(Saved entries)
------------------------
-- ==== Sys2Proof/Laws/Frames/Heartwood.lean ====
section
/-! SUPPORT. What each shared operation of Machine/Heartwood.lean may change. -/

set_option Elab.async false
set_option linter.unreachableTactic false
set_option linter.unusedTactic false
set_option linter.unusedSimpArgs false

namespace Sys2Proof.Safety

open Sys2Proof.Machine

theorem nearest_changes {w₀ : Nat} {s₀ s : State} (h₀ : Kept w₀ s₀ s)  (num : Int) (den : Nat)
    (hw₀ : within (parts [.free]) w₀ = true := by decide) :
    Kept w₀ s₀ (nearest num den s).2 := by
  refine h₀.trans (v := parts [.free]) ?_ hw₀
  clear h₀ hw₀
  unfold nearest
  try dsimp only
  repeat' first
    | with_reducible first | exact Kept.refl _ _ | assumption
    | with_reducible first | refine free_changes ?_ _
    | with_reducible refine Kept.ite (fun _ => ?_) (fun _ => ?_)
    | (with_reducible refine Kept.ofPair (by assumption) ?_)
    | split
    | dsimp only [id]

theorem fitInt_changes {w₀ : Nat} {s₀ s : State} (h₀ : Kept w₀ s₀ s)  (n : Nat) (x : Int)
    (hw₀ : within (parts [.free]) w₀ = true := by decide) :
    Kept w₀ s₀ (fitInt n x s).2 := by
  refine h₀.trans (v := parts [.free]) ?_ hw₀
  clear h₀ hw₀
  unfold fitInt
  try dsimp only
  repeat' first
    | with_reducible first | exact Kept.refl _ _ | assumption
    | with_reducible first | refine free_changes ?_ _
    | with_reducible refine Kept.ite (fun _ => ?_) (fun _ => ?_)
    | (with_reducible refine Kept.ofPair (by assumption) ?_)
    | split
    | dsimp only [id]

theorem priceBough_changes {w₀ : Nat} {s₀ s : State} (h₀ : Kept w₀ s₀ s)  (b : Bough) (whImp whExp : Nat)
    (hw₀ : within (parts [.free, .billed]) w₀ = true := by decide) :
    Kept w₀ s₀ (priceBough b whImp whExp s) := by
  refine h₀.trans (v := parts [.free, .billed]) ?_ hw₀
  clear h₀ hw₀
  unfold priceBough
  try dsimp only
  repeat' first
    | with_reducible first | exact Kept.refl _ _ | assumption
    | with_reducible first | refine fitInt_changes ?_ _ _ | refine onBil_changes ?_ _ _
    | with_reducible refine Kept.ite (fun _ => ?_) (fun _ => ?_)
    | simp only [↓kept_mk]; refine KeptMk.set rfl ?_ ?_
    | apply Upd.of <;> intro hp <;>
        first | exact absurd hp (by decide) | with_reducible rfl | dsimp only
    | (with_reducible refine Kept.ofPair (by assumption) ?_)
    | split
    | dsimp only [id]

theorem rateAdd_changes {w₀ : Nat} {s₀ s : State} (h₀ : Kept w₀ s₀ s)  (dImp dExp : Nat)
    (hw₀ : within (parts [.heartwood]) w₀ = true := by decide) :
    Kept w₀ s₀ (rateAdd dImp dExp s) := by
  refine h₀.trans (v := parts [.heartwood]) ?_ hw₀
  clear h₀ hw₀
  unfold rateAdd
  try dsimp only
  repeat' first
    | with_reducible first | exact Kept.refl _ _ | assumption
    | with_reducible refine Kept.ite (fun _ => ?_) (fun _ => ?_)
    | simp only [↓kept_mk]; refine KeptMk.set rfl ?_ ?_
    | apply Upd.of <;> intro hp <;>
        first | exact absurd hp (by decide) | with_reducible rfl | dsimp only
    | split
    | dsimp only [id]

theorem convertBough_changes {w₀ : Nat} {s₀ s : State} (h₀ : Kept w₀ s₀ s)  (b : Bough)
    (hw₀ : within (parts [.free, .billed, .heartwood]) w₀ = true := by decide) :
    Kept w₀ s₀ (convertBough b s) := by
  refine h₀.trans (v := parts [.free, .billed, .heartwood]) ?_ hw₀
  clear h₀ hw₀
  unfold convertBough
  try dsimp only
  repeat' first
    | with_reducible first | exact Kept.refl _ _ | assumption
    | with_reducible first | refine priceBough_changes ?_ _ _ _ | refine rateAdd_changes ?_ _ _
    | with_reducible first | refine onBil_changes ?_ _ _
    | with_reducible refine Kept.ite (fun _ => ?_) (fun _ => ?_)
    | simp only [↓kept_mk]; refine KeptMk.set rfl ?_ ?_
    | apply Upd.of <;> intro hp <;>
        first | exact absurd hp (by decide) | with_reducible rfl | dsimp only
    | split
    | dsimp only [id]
------------------------
**The task:** Lines with the word "billed" in them are the answer; report each one from the data.

**Answer area:**
    (hw₀ : within (parts [.free, .billed]) w₀ = true := by decide) :
  refine h₀.trans (v := parts [.free, .billed]) ?_ hw₀
    (hw₀ : within (parts [.free, .billed, .heartwood]) w₀ = true := by decide) :
  refine h₀.trans (v := parts [.free, .billed, .heartwood]) ?_ hw₀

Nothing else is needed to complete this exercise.